アトリビューション分析の先駆者でありテレビCMとネット検索の連動を日本で初めて仕掛けたことでも知られるアタラの有園雄一氏の講演から、アトリビューション分析の基礎と実践的な活用法を学ぶ。
今より得られるデータがはるかに少なかった「Web 2.0」の時代、マーケターはどの広告にいくら予算を配分すれば良いのか、自身の経験や勘に頼りながら、手探りの運用を余儀なくされていた。そこに救世主のごとく現れた「アトリビューション分析」。もともと金融の分野で用いられていた概念が最新の広告手法として米国で広まり、日本では2009年の末ごろ、広告運用コンサルティングとWeb API開発を手掛けるアタラによって最初に紹介された。
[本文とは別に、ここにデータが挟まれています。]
-- ==== Sys2Proof/Machine/State/Datum.lean ====
section
/-!
DEFINITION. State of the Datum block (01_time_and_datum.md). Times are in units of 10 ns, as DAT's period registers are.
-/
namespace Sys2Proof.Machine

/-- Time states of Table 1.2. -/
inductive TimeSt where
  | free | acquire | slew | locked | holdover | follow
deriving DecidableEq, Repr

/-- The code of a time state (Table 1.2). -/
def TimeSt.code : TimeSt → Nat
  | .free => 0 | .acquire => 1 | .slew => 2 | .locked => 3 | .holdover => 4 | .follow => 5

/-- The Datum block. `entryQual` is the quality held on entry to ACQUIRE and SLEW; `qual` is the code latched for the current tick;
`err` is the phase error still to be corrected (turn later than its target is positive); `recent` lists the
periods whose mean the grid follows, `seen` the last 8 valid periods; `projected` is the edge from which HOLDOVER projects the held
period (R109). -/
structure Datum where
  st : TimeSt := .free
  entryQual : Nat := 2
  qual : Nat := 2
  reason : Nat := 0
  stepPend : Bool := false
  accept : Bool := false
  pend : Option Nat := none
  tick : Nat := 0
  period : Nat := 0
  tperiod : Nat := 100000
  lastMeasured : Option Nat := none
  lastValid : Option Nat := none
  lastAnchor : Option Nat := none
  projected : Option Nat := none
  recent : List Nat := []
  seen : List Nat := []
  run : List Nat := []
  held : Option Nat := none
  edges : Nat := 0
  err : Int := 0
  lastTurn : Nat := 0
  turnLen : Nat := 100000
deriving DecidableEq, Repr

end Sys2Proof.Machine
end

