/-- Closes the open sealed block: its tag goes out in a TAG flit (R306). -/
def Dev.closeBlock (d : Dev) (k : Fin 6) : Dev :=
  let l := d.link k
  if l.txFlits.isEmpty then d
  else d.updLink k (fun x => { x with txTags := x.txTags ++ [tagOf l.keys.txKey l.keys.txNonce l.txBlock l.txFlits], txBlock := x.txBlock + 1, txFlits := [] })

/-- Whether a channel holds a credit (R299, R300). -/
def Link.credit (l : Link) (c : Fin 5) : Bool := (l.sent[c] + 256 - l.got[c] % 256) % 256 < chanSize c

/-- Counts a sent flit against its channel. -/
def Link.spend (l : Link) (c : Fin 5) : Link := { l with sent := l.sent.set c ((l.sent[c] + 1) % 256) }

/-- Whether a link carries flits: in ACTIVE, and the ECHO exchanges of VERIFY (Table 10.8). -/
def Link.carries (l : Link) : Bool := l.st == .active || l.st == .verify

/-- Sends one flit that may go now, TAG first, then M, P, Q, S1, S0; at most 64 are unacknowledged (R298, R299, R301). -/
def Dev.sendOne (d : Dev) (k : Fin 6) : Dev :=
  let l := d.link k
  if !l.carries ∨ 64 ≤ l.replay.length then d
  else match l.txTags with
    | t :: ts => (d.updLink k (fun l => { l with txTags := ts })).sendFlit k 5 false t
    | [] =>
      match l.txMsg[2], l.credit 4 with
      | (fl, p) :: t, true => (d.updLink k (fun l => ({ l with txMsg := l.txMsg.set 2 t }).spend 4)).sendFlit k 4 fl p
      | _, _ =>
        match l.txMsg[1], l.credit 3 with
        | (fl, p) :: t, true => (d.updLink k (fun l => ({ l with txMsg := l.txMsg.set 1 t }).spend 3)).sendFlit k 3 fl p
        | _, _ =>
          match l.txMsg[0], l.credit 2 with
          | (fl, p) :: t, true => (d.updLink k (fun l => ({ l with txMsg := l.txMsg.set 0 t }).spend 2)).sendFlit k 2 fl p
          | _, _ =>
            match l.txEv[1], l.credit 1 with
            | a :: b :: t, true =>
              (d.updLink k (fun l => ({ l with txEv := l.txEv.set 1 t }).spend 1)).sendFlit k 1 false (b ++ a)
            | [a], true => (d.updLink k (fun l => ({ l with txEv := l.txEv.set 1 [] }).spend 1)).sendFlit k 1 true (a.setWidth 128)
            | _, _ =>
              match l.txEv[0], l.credit 0 with
              | a :: b :: t, true =>
                (d.updLink k (fun l => ({ l with txEv := l.txEv.set 0 t }).spend 0)).sendFlit k 0 false (b ++ a)
              | [a], true => (d.updLink k (fun l => ({ l with txEv := l.txEv.set 0 [] }).spend 0)).sendFlit k 0 true (a.setWidth 128)
              | _, _ => d

/-- Sends up to `n` flits; a block that reaches 256 flits closes (R306). -/
def Dev.pump (d : Dev) (k : Fin 6) : Nat → Dev
  | 0 => d
  | n + 1 =>
    let d := d.sendOne k
    let d := if 256 ≤ (d.link k).txFlits.length then d.closeBlock k else d
    Dev.pump d k n

/-- The most flits that can be unacknowledged (R301). -/
def window : Nat := 64

/-- The header payload of a message (Table 10.6). -/
def msgHeader (m : LinkMsg) : BitVec 128 :=
  BitVec.ofNat 128 (m.typ.toNat + m.src.toNat * 2 ^ 8 + m.dst.toNat * 2 ^ 14 + m.tag.toNat * 2 ^ 20
    + (m.data.length + 15) / 16 % 32 * 2 ^ 28 + m.arg.toNat * 2 ^ 64)

/-- The data flits of a message's bytes; the last flit carries FLAG. -/
def dataFlits : Nat → List Byte → List (Bool × BitVec 128)
  | 0, _ => []
  | n + 1, b => (n == 0, bytesTo128 (b.take 16)) :: dataFlits n (b.drop 16)

/-- The flits of a message (R304). -/
def msgFlits (m : LinkMsg) : List (Bool × BitVec 128) :=
  let n := (m.data.length + 15) / 16
  (n == 0, msgHeader m) :: dataFlits n m.data

/-- The channel a message type belongs to: 0 Q, 1 P, 2 M (Table 10.7). -/
def msgChan (typ : Nat) : Option (Fin 3) :=
  if 0x01 ≤ typ ∧ typ ≤ 0x07 then some 0
  else if typ = 0x81 ∨ typ = 0x82 ∨ typ = 0x85 ∨ typ = 0x86 then some 1
  else if 0x40 ≤ typ ∧ typ ≤ 0x44 then some 2
  else none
本稿では、2016年5月12日に開催された「第10回 Web & デジタル マーケティング EXPO 春」におけるアタラ取締役COO 有園雄一氏の講演「アトリビューション分析(広告効果測定)の基礎とDual AISAS Modelを適用した応用事例」から、アトリビューション分析の基礎と実践的な活用法を紹介する。
「attribute」という言葉を辞書で引いてみると、「〜のおかげだと考える、〜に起因する」という意味が出てくる。有園氏がアトリビューションという言葉を初めて耳にしたのは、2008年に米国サンノゼで開かれたイベントだったという。PCを製造販売するレノボが、自社事例を紹介する中で「アトリビューション分析を取り入れたところ、コンバージョンの獲得効率が上がった」と語るのを聞き、この言葉を「コンバージョンへの貢献度」と訳したのだそうだ。
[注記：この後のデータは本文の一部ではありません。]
/-! ### Ready -/

/-- Whether a register is of a domain's save set (Table 15.3). -/
def inSaveSet (i : Nat) (r : RegAt) : Bool :=
  let b := r.block.base
  if i = 3 then b == Blk.pcl.base || (b == Blk.msh.base && (match r.spec.cls with
    | .cnt _ => true
    | _ => false))
  else if 4 ≤ i ∧ i ≤ 11 then b == Blk.gal.base && r.inst == i - 4 && galSaved r.spec
  else if 20 ≤ i ∧ i ≤ 23 then b == Blk.int.base && r.inst / 4 == i - 20 && hubSaved r.spec
  else if 24 ≤ i ∧ i ≤ 29 then b == Blk.trv.base && r.inst == i - 24 && linkSaved r.spec
  else if i = 30 then b == Blk.hst.base
  else if 31 ≤ i ∧ i ≤ 34 then b == Blk.stk.base && r.inst == i - 31
  else false

/-- The errors of a restore that lie in a domain's save set: the word and the register that it held. -/
def saveErrsOf (i : Nat) (errs : List (Nat × Nat)) : List (Nat × Nat) :=
  errs.filter (fun e => match regAt e.2 with
    | some r => inSaveSet i r
    | none => false)

/-- The restore of a save set meets errors: the registers of the words take their reset values, and a fault is raised (R434). -/
def Dev.saveErrors (d : Dev) (i : Nat) (errs : List (Nat × Nat)) : Dev :=
  d.forEach errs (fun e d => (d.setReg e.2 (resetAt e.2)).raiseFrom 0x06 (Flt.saveset i e.1))

/-- A stack that leaves off trains, its regions at WM = BASE (R338, R350). -/
def Dev.stackUp (d : Dev) (s : Nat) : Dev :=
  let d := d.updStk (fin4 s) (fun k => { k with st := .phyinit, again := false, fast := false })
  d.forEach (List.range 16) (fun r d => if d.rgnValid s r then d.setWm s r (d.rgnLo s r) else d)

/-- What a domain does when it is ready: a Gallery back from retention owes a resume sweep (R177), and one back from off takes its
waiting events; a link trains (Table 10.8); PCIe trains; a plane counts its wake. -/
def Dev.domainUp (d : Dev) (i prior : Nat) : Dev :=
  if 4 ≤ i ∧ i ≤ 11 then
    let g := fin8 (i - 4)
    (if prior = 1 then
      let t := if h : i < 36 then ((d.pwr.doms[i]).entry.map (·.tick)).getD d.dat.tick else d.dat.tick
      d.updGal g (fun x => { x with resume := some t })
     else
      let slots := (d.gal g).wakeSlots
      (d.updGal g (fun x => { x with wakeSlots := [] })).forEach slots (fun e d => d.accept g e.1 e.2))
  else if 12 ≤ i ∧ i ≤ 19 then
    d.bump (R.DNS_WAKE_CNT (i - 12)) (if prior = 1 then F.DNS_WAKE_CNT_RET else F.DNS_WAKE_CNT_OFF)
  else if 24 ≤ i ∧ i ≤ 29 then
    (if d.rf (R.TRV_CTL (i - 24)) F.TRV_CTL_EN = 1 ∧ (d.link (fin6 (i - 24))).st = .off then d.setLink (fin6 (i - 24)) .detect else d)
  else if i = 30 then { d with host := { d.host with linkUp := true } }
  else if 31 ≤ i ∧ i ≤ 34 ∧ prior = 2 then d.stackUp (i - 31)
  else d

/-- A domain is on: its wake is counted, a regulator step that waited begins, and a command that waited for the wake completes, unless the domain is
the named one of a running set; an unwinding may end with it (R430, R431, R438). -/
def Dev.domReady (d : Dev) (i prior : Nat) : Dev :=
  let d := (((d.bump (R.PWR_DOM_CNT i) F.PWR_DOM_CNT_WAKES).domTo i .on).grantRamps).domainUp i prior
  let named : Bool := match d.pwr.req with
    | some q => q.named == i
    | none => false
  (if named then d else d.release (Wait.isPower i) .ok 1 0 0).endUnwind

/-- A domain of the running set is needed by a command (R436, R437): before A3 of the named domain the entry is abandoned at once, a dependant past
its own A3 completing LOWER first; past A3 of the named domain, LOWER completes and the request with it. -/
def Dev.leaveEntry (d : Dev) (i : Nat) : Dev := match d.pwr.req with
  | none => d
  | some q =>
    if !d.inEntry i then d
    else
      let h := q.todo.headD q.named
      if d.domSt h = .entering ∧ 4 ≤ d.domStage h then
        let d := d.lower h q.target
        if h = q.named then d.nextDom q [] (h :: q.lowered)
        else d.unwind { q with todo := q.todo.drop 1, lowered := h :: q.lowered } i 13 1
      else d.unwind q i 13 (d.domStage h)

/-- WAKE_READY: a domain raises its ready signal, once the domains it depends on are on and, from off, its regulator step has begun (R428,
R430, R431). An error in the save set that a STACK restores ends its wake in HELD with TRAIN_FAIL (R434). -/
def wakeReady (i : Nat) (errs : List (Nat × Nat)) (d : Dev) : Dev :=
  let d := d.grantRamps
  if d.domSt i ≠ .waking ∨ (domDeps i).any (fun j => d.domSt j ≠ .on) ∨ (d.domPrior i = 2 ∧ !d.pwr.ramps.contains i) then d
  else
    let prior := d.domPrior i
    let errs := if prior = 2 then saveErrsOf i errs else []
    let d := d.saveErrors i errs
    if !errs.isEmpty ∧ 31 ≤ i ∧ i ≤ 34 then
      (((d.domTo i .held 10).grantRamps).release (Wait.isPower i) .faulted ((d.reg R.LNT_MIR_FLTSEQ).setWidth 64) 0 0).endUnwind
    else d.domReady i prior

/-! ### Requests -/

/-- DNS_IDLE_TIMER: a plane has been idle for a timer, from on for the one that expires first (R230, R439): the request starts, or waits
among 16. -/
def dnsIdleTimer (p : Fin 8) (d : Dev) : Dev :=
  let i := 12 + p.val
  let ret := d.rf (R.DNS_PWR_CFG p) F.DNS_PWR_CFG_IDLE_RET
  let off := d.rf (R.DNS_PWR_CFG p) F.DNS_PWR_CFG_IDLE_OFF
  let target := if d.domSt i = .on ∧ ret ≠ 0 ∧ (off = 0 ∨ ret ≤ off * 1000) then 1
    else if (d.domSt i = .on ∨ d.domSt i = .retained) ∧ off ≠ 0 then 2 else 0
  if target = 0 ∨ d.planeIdle p = false then d
  else if d.pwr.req.isSome then
    (if (d.pwr.queue.filter (fun e => e.2.2 == .idleTimer)).length < 16 then
      { d with pwr := { d.pwr with queue := d.pwr.queue ++ [(i, target, .idleTimer)] } }
     else d)
  else (d.startRequest i target .idleTimer).1

/-- DNS_IDLE_TIMER. -/
def execDnsIdleTimer (p : Fin 8) (s : State) : Host.Outcome State Fault Refusal := devStep s (dnsIdleTimer p)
「通常、商品の購入や資料請求の完了を伝える『サンクスページ』が表示されると、コンバージョンが発生したと見なされます。しかし、一体そのコンバージョンは、何によってもたらされたのでしょう。一般的なアクセス解析ツールや媒体社の計測ツールは、コンバージョンに至る直前のラストクリックしか計測しません。アトリビューション分析をしなければ、たとえ最初にバナー広告を見ていたとしても、全てはラストの流入をもたらしたリスティング広告のおかげだと判断するしかない。これではバナー広告の価値が見いだせず、適切な予算配分ができなくなってしまいます」と、有園氏はアトリビューション分析の意義を語る。
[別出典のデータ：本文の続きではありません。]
/-- What MEM_STATUS reports to a function: its parcel's regions to a VF, everything but the master regions to the PF (R361). -/
def Dev.memRegs (d : Dev) (f : Func) : List Nat :=
  let fitted := (List.range 4).filter (fun s => bit d.fus.stks s)
  if f = pf then fitted.flatMap (fun s => Blk.stk.addrs s (fun _ => true)) ++ Blk.scp.addrs 0 (fun r => decide (r.off < 0x800))
  else match d.parcelOf f with
    | none => []
    | some q => fitted.flatMap (fun s => (regions.filter (fun r => d.rgnValid s r && d.rgnOwner s r == q.val)).flatMap (fun r => regionRegs s r))

/-- MEM_STATUS's row. -/
def specMemStatus : CmdSpec := { op := 0x0D20, rights := .own, buffer := true }

/-- MEM_STATUS (R361). -/
def memStatus (c : Cmd) (d : Dev) : Reply Dev :=
  let (es, d) := d.readRegs (d.memRegs (d.actsFor c.issuer))
  report c d 0 es

/-- MEM_STATUS. -/
def execMemStatus (c : Cmd) (s : State) : Host.Outcome State Fault Refusal := cmdStep specMemStatus memStatus c s

/-- Whether a march target is not there: a stack that is not fitted, a withheld Gallery. -/
def Dev.targetAbsent (d : Dev) : MarchTarget → Option Nat
  | .stack s => if bit d.fus.stks s.val then none else some s.val
  | .gallery g => if d.withheld g.val then some g.val else none
  | .scratchpad => none

/-- The domain of a march target. -/
def MarchTarget.dom : MarchTarget → Option Nat
  | .stack s => some (31 + s.val)
  | .gallery g => some (4 + g.val)
  | .scratchpad => none

/-- MEM_TEST's row. -/
def specMemTest : CmdSpec := { op := 0x0D21, rights := .pf, used := params 0 1 }

/-- MEM_TEST (R359). It completes when the march engine is done. -/
def memTest (c : Cmd) (d : Dev) : Reply Dev :=
  match marchTarget (c.p 0) with
  | none => refused .range 0
  | some t => match d.targetAbsent t with
    | some i => refused .absent i
    | none =>
      let pre := c.p 1 == 1
      if 1 < c.p 1 then refused .range 1
      else if !formAllowed t pre then refused .range 1
      else if d.march.isSome then busy 0
      else
        let d := match t.dom with
          | some i => d.needDom i
          | none => d
        match d.marchBlocked t pre with
        | some code => busy code
        | none => .hold (d.startMarch (c.p 0) pre) (.memTest (c.p 0))

/-- MEM_TEST. -/
def execMemTest (c : Cmd) (s : State) : Host.Outcome State Fault Refusal := cmdStep specMemTest memTest c s

/-- A command that waits for a march of a target. -/
def Wait.isMarch (t : Nat) : Wait → Bool
  | .memTest u => u == t
  | _ => false

/-- MARCH_DONE: the march engine finishes; a MEM_TEST that waits completes with SCP_MT_STAT and SCP_MT_FAIL (R359, R360). -/
def marchEnds (r : MarchResult) (m : Mach) : Mach :=
  match m.dev.march with
  | none => m
  | some run =>
    let m := marchDone r m
    let d := m.dev
    { m with dev := d.release (Wait.isMarch run.target) .ok ((d.reg R.SCP_MT_STAT).setWidth 64) ((d.reg R.SCP_MT_FAIL).setWidth 64) 0 }

/-- MARCH_DONE. -/
def execMarchDone (r : MarchResult) (s : State) : Host.Outcome State Fault Refusal := memStep s (marchEnds r)

/-- MEM_FILL's row. -/
def specMemFill : CmdSpec := { op := 0x0D22, rights := .own, names := .region, used := params 0 1 ++ params 4 7 }

/-- MEM_FILL (R345, R361). It completes when the fill engine is done. -/
def memFill (c : Cmd) (d : Dev) : Reply Dev :=
  let s := c.p 0
  let r := c.p 1
  if 4 ≤ s then refused .range 0
  else if !bit d.fus.stks s then refused .absent s
  else if 16 ≤ r ∨ !d.rgnValid s r then refused .range 1
  else if d.rgnHi s r < c.pn 4 4 then refused .range 4
  else
    let d := d.needDom (31 + s)
    if !d.stackReady (fin4 s) then busy (d.stk (fin4 s)).st.code
    else .hold ((d.setRf (R.STK_RGN_FILL s r) F.STK_RGN_FILL_FILL_TO (c.pn 4 4)).startFill (fin4 s) (fin16 r)) (.memFill (fin4 s) r)

/-- MEM_FILL. -/
def execMemFill (c : Cmd) (s : State) : Host.Outcome State Fault Refusal := cmdStep specMemFill memFill c s

/-- A command that waits for a fill. -/
def Wait.isFill (s : Fin 4) (r : Nat) : Wait → Bool
  | .memFill t q => t == s && q == r
  | _ => false

/-- FILL_COMPLETE: the fill engine reaches FILL_TO; a MEM_FILL that waits completes (R345). -/
def fillEnds (k : Fin 4) (r : Fin 16) (m : Mach) : Mach :=
  let m := fillComplete k r m
  { m with dev := m.dev.release (Wait.isFill k r.val) .ok 0 0 0 }

/-- FILL_COMPLETE. -/
def execFillComplete (k : Fin 4) (r : Fin 16) (s : State) : Host.Outcome State Fault Refusal := memStep s (fillEnds k r)

/-- MEM_SET_BG's row. -/
def specMemSetBg : CmdSpec := { op := 0x0D23, rights := .pf, used := params 0 3 }

/-- MEM_SET_BG (R357; a stack's interval is 10 µs or more). -/
def memSetBg (c : Cmd) (d : Dev) : Reply Dev :=
  let n := c.pn 2 2
  if 4 < c.p 0 then refused .range 0
  else if 1 ≤ c.p 0 ∧ !bit d.fus.stks (c.p 0 - 1) then refused .absent (c.p 0 - 1)
  else if 1 < c.p 1 then refused .range 1
  else if c.p 0 = 0 then
    done ((d.setRf R.SCP_CTL F.SCP_CTL_BG_EN (c.p 1)).setRf R.SCP_BG_CFG F.SCP_BG_CFG_BG_INTERVAL n)
  else if n < 10 then refused .range 2
  else
    let s := c.p 0 - 1
    done (((d.needDom (31 + s)).setRf (R.STK_CTL s) F.STK_CTL_BG_EN (c.p 1)).setRf (R.STK_BG_CFG s) F.STK_BG_CFG_BG_INTERVAL n)

/-- MEM_SET_BG. -/
def execMemSetBg (c : Cmd) (s : State) : Host.Outcome State Fault Refusal := cmdStep specMemSetBg memSetBg c s

/-! ### Diagnostics -/

/-- A Diagnostics row: Own, in lab mode (R405). -/
def specDiag (op : Nat) (used : List (Nat × Nat)) : CmdSpec :=
  { op := op, rights := .own, names := .parcel, used := params 0 0 ++ used, buffer := true }

/-- Steps 6 and 7 of Table 13.1 of a Diagnostics command: the mode, and the Gallery in P0. -/
def Dev.onDiag {σ : Type} (d : Dev) (c : Cmd) (r : Fin 8 → Reply σ) : Reply σ :=
  if !d.boot.lab then refused .mode
  else if 8 ≤ c.p 0 ∨ d.parcelAt (c.p 0) ≠ some c.parcel then refused .range 0
  else r (fin8 (c.p 0))

/-- DIAG_TAP (Table 13.18). -/
def diagTap (c : Cmd) (d : Dev) : Reply Dev := d.onDiag c (fun g =>
  if 131072 ≤ c.pn 4 4 then refused .range 4
  else if 131072 ≤ c.pn 8 4 ∨ c.pn 8 4 < c.pn 4 4 then refused .range 8
  else match inputOf c with
    | none => dmaError
    | some _ =>
      if c.bufLen < 8 ∨ c.pn 12 2 = 0 then done d
      else
        let t : Tap := { issuer := c.issuer, idx := c.idx, tag := c.tag, gallery := g.val, lo := c.pn 4 4, hi := c.pn 8 4,
                         left := c.pn 12 2, room := c.bufLen / 8 }
        .hold { d with taps := d.taps ++ [t] } (.tap c.issuer c.idx))

/-- DIAG_TAP. -/
def execDiagTap (c : Cmd) (s : State) : Host.Outcome State Fault Refusal := cmdStep (specDiag 0x0E00 (params 4 13)) diagTap c s

/-- The memories of DIAG_READ: bytes of a word, and how many words a Gallery holds. Ring slots are numbered 16 × neuron + slot
(the model's own). -/
def diagWidth (mem : Nat) : Nat := if mem = 0 ∨ mem = 2 then 8 else if mem = 1 then 2 else 4

/-- Words of a memory. -/
def diagLimit (mem : Nat) : Nat := if mem = 0 then 131072 else if mem = 1 then 2097152 else if mem = 2 then 262144 else 12582912

/-- The first offending parameter of DIAG_READ and DIAG_WRITE. -/
def diagBad (c : Cmd) : Option Nat :=
  if 4 < c.p 1 then some 1
  else if c.pn 8 4 = 0 ∨ 65536 < c.pn 8 4 then some 8
  else if diagLimit (c.p 1) < c.pn 4 4 + c.pn 8 4 then some 4
  else none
人々の行動は多様だ。バナー広告をクリックしてサイトに入り、そのまま購入に至るケースがないわけではないが、多くの場合は、ゴールまで複雑な道のりをたどる。バナー広告を見て興味を持っていたものの、そのまま忘れていて、あるときふと思い出して再訪するということはよくある。検索結果のリスティング広告に表示されて初めてサイトの存在を知り、以後はブックマークしておいたURLから何度も訪れ、関心が高まった頃に購入するということもある。はたまた、サイトを訪れたときには特に興味を抱かなかったものの、後日リターゲティング広告が表示されて印象を新たにするということだってあるだろう。「カスタマージャーニー」のジャーニーとは「あてのない旅」を意味する。旅程表通りにはいかないのが当たり前なのだ。
複数の広告キャンペーンや流入チャネルを経由してコンバージョンに至った場合、どの流入元がどの程度コンバージョンに貢献しているのかを分析し、各流入元の貢献度を導き出すことがアトリビューション分析であり、この手法を取り入れてPDCAを回すことがアトリビューションマネジメントである。
2010年頃にアトリビューションが業界内でバズワード的に盛り上がった背景には、アトリビューションがデジタル広告を取り巻く業界全体の発展に寄与すると期待されたことからだと有園氏は語る。そして、その構図を以下のようにまとめた。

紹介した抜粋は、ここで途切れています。